### Input for this task

-- ==== Sys2Proof/Decode.lean ====
section
/-! DEFINITION. The decoder, the encoder, the opcode table's rows and the assembler (30_encoding.md R80 to R91).
Decoding is total: a word is an instruction or is rejected by name. -/

namespace Sys2Proof

open Machine

/-- An event has no encoding (spec/opcode_table.json, format EVENT): only its name. -/
inductive Event where
  | tick
  | reset
  deriving DecidableEq, Repr

/-- What a step fetches: a host operation word (30_encoding.md R80), the STATE register, which is the ENGINE's
control point (10_state.md R27), or an event. -/
inductive RawWord where
  | hostop (w : HowWord)
  | engineState (c : Code)
  | event (e : Event)
  deriving DecidableEq, Repr

/-- Why a word is no instruction. -/
inductive DecodeError where
  /-- One of the top two of the 40 bits is not 0: no host operation word (30_encoding.md R80). -/
  | notAHostOperation (w : HowWord)
  /-- STATE code 10 to 15 (30_encoding.md R86, R88). -/
  | reservedState (c : Code)
  deriving DecidableEq, Repr

/-- WE, bit 37 (R80). -/
def howWe (w : HowWord) : Bool := w.getLsbD 37

/-- OFF, bits [36:32] (R80). -/
def howOff (w : HowWord) : Offset := w.extractLsb' 32 5

/-- DATA, bits [31:0] (R80). -/
def howData (w : HowWord) : Word := w.extractLsb' 0 32

/-- The two bits above the operation's 38 (R80). -/
def howTop (w : HowWord) : BitVec 2 := w.extractLsb' 38 2

/-- CTRL.CMD = DATA[1:0] (R82). -/
def cmdField (data : Word) : BitVec 2 := data.extractLsb' 0 2

/-- R84: the command a write to CTRL selects. -/
def decodeCommand (data : Word) : Instr :=
  if cmdField data = Cmd.nop then .wrNop
  else if cmdField data = Cmd.init then .wrInit
  else if cmdField data = Cmd.read then .wrRead
  else .wrCmdRsvd

/-- R85, WE = 0, for the six offsets below 0x18 (the last is 0x14). -/
def decodeRead (off : Offset) : Instr :=
  if off = Off.ctrl then .rdCtrl
  else if off = Off.status then .rdStatus
  else if off = Off.config then .rdConfig
  else if off = Off.timeout then .rdTimeout
  else if off = Off.data0 then .rdData0
  else .rdData1

/-- R85, WE = 1, for the six offsets below 0x18 (the last is 0x14). -/
def decodeWrite (off : Offset) (data : Word) : Instr :=
  if off = Off.ctrl then decodeCommand data
  else if off = Off.status then .wrStatus data
  else if off = Off.config then .wrConfig data
  else if off = Off.timeout then .wrTimeout data
  else if off = Off.data0 then .wrData0 data
  else .wrData1 data

/-- R81's three cases, in their order. -/
def decodeFields (we : Bool) (off : Offset) (data : Word) : Instr :=
  if offsetLow off = 1 then .misaligned01 we off data
  else if offsetLow off = 2 then .misaligned10 we off data
  else if offsetLow off = 3 then .misaligned11 we off data
  else if isReservedOffset off then (if we then .wrRsvd off data else .rdRsvd off)
  else if we then decodeWrite off data
  else decodeRead off

def decodeHow (w : HowWord) : Except DecodeError Instr :=
  if howTop w = 0 then .ok (decodeFields (howWe w) (howOff w) (howData w))
  else .error (.notAHostOperation w)

/-- R86: the ENGINE step a STATE code selects. -/
def decodeState (c : Code) : Except DecodeError Instr :=
  if c = St.idle then .ok .stepIdle
  else if c = St.start then .ok .stepStart
  else if c = St.ackA then .ok .stepAckA
  else if c = St.ackB then .ok .stepAckB
  else if c = St.ackC then .ok .stepAckC
  else if c = St.bitHigh then .ok .stepBitHigh
  else if c = St.bitLow then .ok .stepBitLow
  else if c = St.check then .ok .stepCheck
  else if c = St.done then .ok .stepDone
  else if c = St.error then .ok .stepError
  else .error (.reservedState c)

def decode : RawWord → Except DecodeError Instr
  | .hostop w => decodeHow w
  | .engineState c => decodeState c
  | .event .tick => .ok .tick
  | .event .reset => .ok .reset

/-- The word `{WE, OFF, DATA}` under two zero bits (R80). -/
def howWord (we : Bool) (off : Offset) (data : Word) : HowWord :=
  0#2 ++ BitVec.ofBool we ++ off ++ data

/-- The word of an instruction, with every ignored bit 0 (R80: "for a read it is ignored and written as 0"). -/
def encode : Instr → RawWord
  | .rdCtrl => .hostop (howWord false Off.ctrl 0)
  | .rdStatus => .hostop (howWord false Off.status 0)
  | .rdConfig => .hostop (howWord false Off.config 0)
  | .rdTimeout => .hostop (howWord false Off.timeout 0)
  | .rdData0 => .hostop (howWord false Off.data0 0)
  | .rdData1 => .hostop (howWord false Off.data1 0)
  | .rdRsvd off => .hostop (howWord false off 0)
  | .wrNop => .hostop (howWord true Off.ctrl 0)
  | .wrInit => .hostop (howWord true Off.ctrl 1)
  | .wrRead => .hostop (howWord true Off.ctrl 2)
  | .wrCmdRsvd => .hostop (howWord true Off.ctrl 3)
  | .wrStatus data => .hostop (howWord true Off.status data)
  | .wrConfig data => .hostop (howWord true Off.config data)
  | .wrTimeout data => .hostop (howWord true Off.timeout data)
  | .wrData0 data => .hostop (howWord true Off.data0 data)
  | .wrData1 data => .hostop (howWord true Off.data1 data)
  | .wrRsvd off data => .hostop (howWord true off data)
  | .misaligned01 we off data => .hostop (howWord we off data)
  | .misaligned10 we off data => .hostop (howWord we off data)
  | .misaligned11 we off data => .hostop (howWord we off data)
  | .stepIdle => .engineState 0
  | .stepStart => .engineState 1
  | .stepAckA => .engineState 2
  | .stepAckB => .engineState 3
  | .stepAckC => .engineState 4
  | .stepBitHigh => .engineState 5
  | .stepBitLow => .engineState 6
  | .stepCheck => .engineState 7
  | .stepDone => .engineState 8
  | .stepError => .engineState 9
  | .tick => .event .tick
  | .reset => .event .reset

/-- A row of spec/opcode_table.json, format HOSTOP: the bits `mask` selects have the value `bits`. -/
structure Row where
  bits : HowWord
  mask : HowWord
  deriving DecidableEq, Repr

def Row.matches (r : Row) (w : HowWord) : Bool := w &&& r.mask == r.bits

/-- The HOSTOP row of a constructor, as spec/opcode_table.json prints it (30_encoding.md R85). -/
def Instr.row : Instr → Option Row
  | .rdCtrl => some ⟨0x0000000000, 0x3F00000000⟩
  | .rdStatus => some ⟨0x0400000000, 0x3F00000000⟩
  | .rdConfig => some ⟨0x0800000000, 0x3F00000000⟩
  | .rdTimeout => some ⟨0x0C00000000, 0x3F00000000⟩
  | .rdData0 => some ⟨0x1000000000, 0x3F00000000⟩
  | .rdData1 => some ⟨0x1400000000, 0x3F00000000⟩
  | .rdRsvd _ => some ⟨0x1800000000, 0x3B00000000⟩
  | .wrNop => some ⟨0x2000000000, 0x3F00000003⟩
  | .wrInit => some ⟨0x2000000001, 0x3F00000003⟩
  | .wrRead => some ⟨0x2000000002, 0x3F00000003⟩
  | .wrCmdRsvd => some ⟨0x2000000003, 0x3F00000003⟩
  | .wrStatus _ => some ⟨0x2400000000, 0x3F00000000⟩
  | .wrConfig _ => some ⟨0x2800000000, 0x3F00000000⟩
  | .wrTimeout _ => some ⟨0x2C00000000, 0x3F00000000⟩
  | .wrData0 _ => some ⟨0x3000000000, 0x3F00000000⟩
  | .wrData1 _ => some ⟨0x3400000000, 0x3F00000000⟩
  | .wrRsvd _ _ => some ⟨0x3800000000, 0x3B00000000⟩
  | .misaligned01 _ _ _ => some ⟨0x0100000000, 0x0300000000⟩
  | .misaligned10 _ _ _ => some ⟨0x0200000000, 0x0300000000⟩
  | .misaligned11 _ _ _ => some ⟨0x0300000000, 0x0300000000⟩
  | .stepIdle => none
  | .stepStart => none
  | .stepAckA => none
  | .stepAckB => none
  | .stepAckC => none
  | .stepBitHigh => none
  | .stepBitLow => none
  | .stepCheck => none
  | .stepDone => none
  | .stepError => none
  | .tick => none
  | .reset => none

/-- The table's HOSTOP rows, in its order (one instruction standing for each row). -/
def hostRows : List Row :=
  [Instr.rdCtrl, .rdStatus, .rdConfig, .rdTimeout, .rdData0, .rdData1, .rdRsvd 0x18,
   .wrNop, .wrInit, .wrRead, .wrCmdRsvd, .wrStatus 0, .wrConfig 0, .wrTimeout 0].filterMap Instr.row ++
  [Instr.wrData0 0, .wrData1 0, .wrRsvd 0x18 0, .misaligned01 false 1 0, .misaligned10 false 2 0,
   .misaligned11 false 3 0].filterMap Instr.row

/-- The register names of the assembler (30_encoding.md R90). -/
inductive RegName where
  | ctrl | status | config | timeout | data0 | data1 | rsvd18 | rsvd1C
  deriving DecidableEq, Repr

/-- The offset of a register (20_memory.md R61). -/
def RegName.offset : RegName → Offset
  | .ctrl => Off.ctrl
  | .status => Off.status
  | .config => Off.config
  | .timeout => Off.timeout
  | .data0 => Off.data0
  | .data1 => Off.data1
  | .rsvd18 => Off.rsvd18
  | .rsvd1C => Off.rsvd1C

/-- `RD <reg>` (30_encoding.md R90). -/
def asmRd (r : RegName) : HowWord := howWord false r.offset 0

/-- `WR <reg>, <value>` (R90). -/
def asmWr (r : RegName) (value : Word) : HowWord := howWord true r.offset value

/-- `NOP`, `INIT`, `READ` (R91). -/
def asmNop : HowWord := asmWr .ctrl 0
def asmInit : HowWord := asmWr .ctrl 1
def asmRead : HowWord := asmWr .ctrl 2

/-- `SETCFG p, t` is `WR CONFIG, (t << 8) | p` (R91). -/
def asmSetCfg (p t : Byte) : HowWord := asmWr .config ((t.setWidth 32 <<< 8) ||| p.setWidth 32)

/-- `SETTO n` (R91). -/
def asmSetTo (n : Word) : HowWord := asmWr .timeout n

/-- The raw word of a table word: a word of at most 8 bits is a STATE code (format ENGINE_STATE, 4 bits), a
longer one a host operation word (format HOSTOP, 38 bits). Assumption 14. -/
def tableWord (nbits w : Nat) : Option RawWord :=
  if nbits ≤ 8 then
    (if w < 16 then some (.engineState (BitVec.ofNat 4 w)) else none)
  else
    (if w < 2 ^ 40 then some (.hostop (BitVec.ofNat 40 w)) else none)

def okInstr : Except DecodeError Instr → Option Instr
  | .ok i => some i
  | .error _ => none

/-- The instruction the decoder reads from a word numbered as spec/opcode_table.json numbers it. -/
def decodeTableWord (nbits w : Nat) : Option Instr :=
  match tableWord nbits w with
  | some raw => okInstr (decode raw)
  | none => none

end Sys2Proof
end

######

**Directions for this task:**
Quote the records from their first line to the line with "(30_encoding.md R80). -/", inclusive, without adding or dropping anything.

**Response area:**
-- ==== Sys2Proof/Decode.lean ====
section
/-! DEFINITION. The decoder, the encoder, the opcode table's rows and the assembler (30_encoding.md R80 to R91).
Decoding is total: a word is an instruction or is rejected by name. -/

namespace Sys2Proof

open Machine

/-- An event has no encoding (spec/opcode_table.json, format EVENT): only its name. -/
inductive Event where
  | tick
  | reset
  deriving DecidableEq, Repr

/-- What a step fetches: a host operation word (30_encoding.md R80), the STATE register, which is the ENGINE's
control point (10_state.md R27), or an event. -/
inductive RawWord where
  | hostop (w : HowWord)
  | engineState (c : Code)
  | event (e : Event)
  deriving DecidableEq, Repr

/-- Why a word is no instruction. -/
inductive DecodeError where
  /-- One of the top two of the 40 bits is not 0: no host operation word (30_encoding.md R80). -/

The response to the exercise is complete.